Worldgineer, Jul 13 2004
  

       Theres no need for a keel, or some boat-chain thing. Have two sails, mounted on the bottom of the ship, one in the front, one near the back. Need to tack? Angle one sail, till the ship turns, then angle both of them, the wind will glance off the sail and push you in whatever direction. As long as: The sails are in total bigger then the surface area of the ship at any given moment (taking into acount the angle of sails and wind). With a big enough sail, at a small enough angle, you may even be able to tack into the wind. Definitly cool +
swimr, Jul 13 2004
  

       I love it, it'd be like riding a big kite.
jaksplat, Dec 14 2004
  

       Hmmmm, definitely an idea I've been thinking about for a while. As far as I know xeppelins are more fuel efficient than aeroplanes to begin with so I could see them getting more important as fuel becomes more scarce. Sails, if they could be implemented would make them an even more attractive option.   

       Downwind is easy, in fact any lighter than aircraft can, and does, do it without sails.
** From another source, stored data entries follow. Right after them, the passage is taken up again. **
-- ==== Sys2Proof/Laws/Codec.lean ====
section
/-! SUPPORT. Reading sequences by offset, and what ENCODE's bytes and DECODE's checks say. -/

namespace Sys2Proof.Machine

@[simp] theorem byteAt_nil (i : Nat) : byteAt [] i = 0 := by simp [byteAt]
@[simp] theorem byteAt_cons_zero (x : Byte) (s : List Byte) : byteAt (x :: s) 0 = x := by simp [byteAt]
@[simp] theorem byteAt_cons_succ (x : Byte) (s : List Byte) (i : Nat) : byteAt (x :: s) (i + 1) = byteAt s i := by
  simp [byteAt]

theorem byteAt_append_left {s : List Byte} {i : Nat} (u : List Byte) (h : i < s.length) :
    byteAt (s ++ u) i = byteAt s i := by
  simp [byteAt, List.getElem?_append_left h]

theorem byteAt_append_right {s : List Byte} {i : Nat} (u : List Byte) (h : s.length ≤ i) :
    byteAt (s ++ u) i = byteAt u (i - s.length) := by
  simp [byteAt, List.getElem?_append_right h]

theorem byteAt_take {s : List Byte} {i n : Nat} (h : i < n) : byteAt (s.take n) i = byteAt s i := by
  simp [byteAt, h]

theorem byteAt_set_ne {s : List Byte} {i j : Nat} (x : Byte) (h : i ≠ j) : byteAt (s.set i x) j = byteAt s j := by
  simp [byteAt, List.getElem?_set_ne h]

theorem byteAt_set_self {s : List Byte} {i : Nat} (x : Byte) (h : i < s.length) : byteAt (s.set i x) i = x := by
  simp [byteAt, h]

theorem lenField_le (s : List Byte) : lenField s ≤ 255 := by
  have := (byteAt s 3).isLt
  unfold lenField
  omega

theorem lenField_append {s : List Byte} (u : List Byte) (h : 4 ≤ s.length) : lenField (s ++ u) = lenField s := by
  rw [lenField, byteAt_append_left u (by omega), lenField]

theorem frameLen_append {s : List Byte} (u : List Byte) (h : 4 ≤ s.length) : frameLen (s ++ u) = frameLen s := by
  rw [frameLen, lenField_append u h, frameLen]

/-- A sequence of the wire layout (R48), read field by field. -/
theorem wire_fields {a c len sum : Byte} {d : List Byte} (h : d.length = len.toNat) :
    lenField ([stx, a, c, len] ++ d ++ [etx, sum, cr]) = d.length ∧
    dataField ([stx, a, c, len] ++ d ++ [etx, sum, cr]) = d ∧
    byteAt ([stx, a, c, len] ++ d ++ [etx, sum, cr]) (4 + d.length) = etx ∧
    byteAt ([stx, a, c, len] ++ d ++ [etx, sum, cr]) (5 + d.length) = sum ∧
    byteAt ([stx, a, c, len] ++ d ++ [etx, sum, cr]) (6 + d.length) = cr := by
  have hl : lenField ([stx, a, c, len] ++ d ++ [etx, sum, cr]) = d.length := by simp [lenField, byteAt, h]
  have at' (k : Nat) : byteAt ([stx, a, c, len] ++ d ++ [etx, sum, cr]) (4 + k + d.length) = byteAt [etx, sum, cr] k := by
    rw [byteAt_append_right _ (by simp; omega)]
    congr 1
    simp
    omega
  refine ⟨hl, ?_, ?_, ?_, ?_⟩
  · rw [dataField, slice, hl]
    have : ([stx, a, c, len] ++ d ++ [etx, sum, cr]).take (4 + d.length) = [stx, a, c, len] ++ d := by
      rw [List.take_append_of_le_length (by simp; omega), List.take_of_length_le (by simp; omega)]
    rw [this]
    rfl
  · simpa using at' 0
  · simpa [Nat.add_comm, Nat.add_left_comm] using at' 1
  · simpa [Nat.add_comm, Nat.add_left_comm] using at' 2

/-- Taking a sequence apart at a position inside it. -/
theorem split_at_index {s : List Byte} {i : Nat} (h : i < s.length) :
    s = s.take i ++ byteAt s i :: s.drop (i + 1) := by
  simp [byteAt, h]

/-- A shaped sequence (R53) is exactly one of the wire layout (R48). -/
theorem shapeOk_wire {b : List Byte} (h : shapeOk b = true) :
    (dataField b).length = lenField b ∧ b.length = 7 + lenField b ∧
    b = [stx, byteAt b 1, byteAt b 2, byteAt b 3] ++ dataField b ++ [etx, byteAt b (5 + lenField b), cr] := by
  simp only [shapeOk, decide_eq_true_eq] at h
  obtain ⟨h7, h0, hlen, hetx, hcr⟩ := h
  simp only [frameLen] at hlen
  have hd : (dataField b).length = lenField b := by simp [dataField, slice]; omega
  refine ⟨hd, hlen, List.ext_getElem? fun i => ?_⟩
  have key (j : Nat) (hj : j < b.length) : b[j]? = some (byteAt b j) := by simp [byteAt, hj]
  by_cases hi : i < b.length
  · rcases Nat.lt_or_ge i 4 with h4 | h4
    · rw [key i hi]
      interval_cases i <;> simp [h0]
    · rcases Nat.lt_or_ge i (4 + lenField b) with h5 | h5
      · rw [List.getElem?_append_left (by simp; omega), List.getElem?_append_right (by simpa using h4)]
        rw [dataField, slice, List.getElem?_drop]
        simp only [List.length_cons, List.length_nil]
        rw [show 4 + (i - (0 + 1 + 1 + 1 + 1)) = i by omega, List.getElem?_take, if_pos h5]
      · rw [List.getElem?_append_right (by simp; omega), key i hi]
        obtain h | h | h : i = 4 + lenField b ∨ i = 5 + lenField b ∨ i = 6 + lenField b := by omega
        all_goals
          have hk : i - ([stx, byteAt b 1, byteAt b 2, byteAt b 3] ++ dataField b).length = i - (4 + lenField b) := by
            simp [hd]; omega
          rw [hk]
        · rw [show i - (4 + lenField b) = 0 by omega, h, hetx]; rfl
        · rw [show i - (4 + lenField b) = 1 by omega, h]; rfl
        · rw [show i - (4 + lenField b) = 2 by omega, h, hcr]; rfl
  · rw [List.getElem?_eq_none (by omega), List.getElem?_eq_none (by simp; omega)]

/-- A sequence of the wire layout is shaped. -/
theorem wire_shapeOk {a c len sum : Byte} {d : List Byte} (h : d.length = len.toNat) :
    shapeOk ([stx, a, c, len] ++ d ++ [etx, sum, cr]) = true := by
  obtain ⟨hl, -, he, -, hc⟩ := wire_fields (a := a) (c := c) (sum := sum) h
  simp only [shapeOk, decide_eq_true_eq, frameLen, hl]
  refine ⟨by simp, by simp, by simp; omega, he, hc⟩

/-- Everything DECODE can say (R74, R75), by the two predicates of R53. -/
theorem decodeFrame_eq (p : CkParams) (b : List Byte) :
    decodeFrame p b =
      if shapeOk b = true then
        if frameSum p b = byteAt b (5 + lenField b) then .ok ⟨byteAt b 1, byteAt b 2, dataField b⟩
        else .error .checksumMismatch
      else .error .frameMalformed := by
  unfold decodeFrame
  simp only [shapeOk, decide_eq_true_eq]
  by_cases h7 : b.length < 7
  · rw [if_pos h7, if_neg (by omega)]
  · rw [if_neg h7]
    by_cases h0 : byteAt b 0 = stx <;> by_cases hl : b.length = frameLen b <;>
      by_cases he : byteAt b (4 + lenField b) = etx <;> by_cases hc : byteAt b (6 + lenField b) = cr <;>
      by_cases hs : frameSum p b = byteAt b (5 + lenField b) <;> simp [h0, hl, he, hc, hs] <;> omega

/-- DECODE of a sequence of the wire layout. -/
theorem decodeFrame_wire (p : CkParams) {a c len sum : Byte} {d : List Byte} (h : d.length = len.toNat) :
    decodeFrame p ([stx, a, c, len] ++ d ++ [etx, sum, cr]) =
      if ck p (window p a c len d) = sum then .ok ⟨a, c, d⟩ else .error .checksumMismatch := by
  obtain ⟨hl, hd, -, hs, -⟩ := wire_fields (a := a) (c := c) (sum := sum) h
  rw [decodeFrame_eq, if_pos (wire_shapeOk h), frameSum, hd, hl, hs]
  rfl

/-- Everything ENCODE can say (R70). -/
theorem encodeFrame_cases (p : CkParams) (a c : Byte) (d : List Byte) :
    (d.length ≤ 255 ∧ encodeFrame p a c d = .ok (frameBytes p a c d)) ∨
    (255 < d.length ∧ encodeFrame p a c d = .error .payloadTooLarge) := by
  unfold encodeFrame
  by_cases h : d.length > 255
  · exact .inr ⟨h, if_pos h⟩
  · exact .inl ⟨by omega, if_neg h⟩

/-- The LENGTH byte ENCODE writes (R70). -/
theorem length_byte {d : List Byte} (h : d.length ≤ 255) : d.length = (BitVec.ofNat 8 d.length).toNat := by
  simp
  omega

/-- `frame_ok` (R53) is exactly what makes DECODE answer a Frame. -/
theorem decodeFrame_ok_iff {p : CkParams} {b : List Byte} {f : Frame} :
    decodeFrame p b = .ok f ↔ frameOk p b = true ∧ f = ⟨byteAt b 1, byteAt b 2, dataField b⟩ := by
  rw [decodeFrame_eq, frameOk]
  by_cases h : shapeOk b = true <;> by_cases hs : frameSum p b = byteAt b (5 + lenField b) <;> simp [h, hs, eq_comm]

/-- A Frame that DECODE makes is well formed (R15, R77). -/
theorem decodeFrame_wellFormed {p : CkParams} {b : List Byte} {f : Frame} (h : decodeFrame p b = .ok f) :
    f.wellFormed = true := by
  obtain ⟨hf, rfl⟩ := decodeFrame_ok_iff.mp h
  simp only [frameOk, Bool.and_eq_true] at hf
  have := (shapeOk_wire hf.1).1
  have := lenField_le b
  simp only [Frame.wellFormed, decide_eq_true_eq]
  omega

end Sys2Proof.Machine
end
Any point higher than a dead run and you either need a tow or an engine.   

       Some kind of drogue in the sea isn't a bad idea, boats use them to run before the wind in a storm. However apart from being a little hazardous (imagine wrapping yourself around the bridge of a cargo ship during the night) it would make you the highest earthed object for thousands of miles, Ie if theres a lightning storm you're f****d. Heres another idea. If an airship is heading directly into a 6 kt wind at 9 kts through the air it will move over the ground at 3 kts right? It looses the 6 kts of wind as leeway. So an engine on a conventional airship must divide its force between propelling the vessel and negating the leeway.   

       Enter sails, if you have two motors mounted sideways to act as a 'keel' and negate the leeway you are free to sail. Its not completely fuel free and un powered but its still more efficient than standard engines. THe only problem is that you can only come to within 45 degrees or so of the wind before you have to start making a zig zag course to get to where you want. In such a case standard engines are probably more efficient.
theicychameleon, Sep 11 2006
  

       Um, no.   

       A lighter-than-air craft that has no engine or tie to the ground is always going to find itself in still air, relatively speaking. It will blow or drift free with the moving air, and no amount of any kind of sails is going to do any good. There is no relative wind for them to use.   

       However, as suggested above, air moves in different directions and speeds at different altitudes. Kites and lines to different layers of wind, or as keels to the ocean, or to rollers on the ground, might be useful.   

       An airship can possibly gain energy by bobbing in and out of wind layers, but hot air balloons already ascend and descend to find winds blowing the direction needed.   

       By the way, some fellow once built an airplane/glider with sails. It didn't work.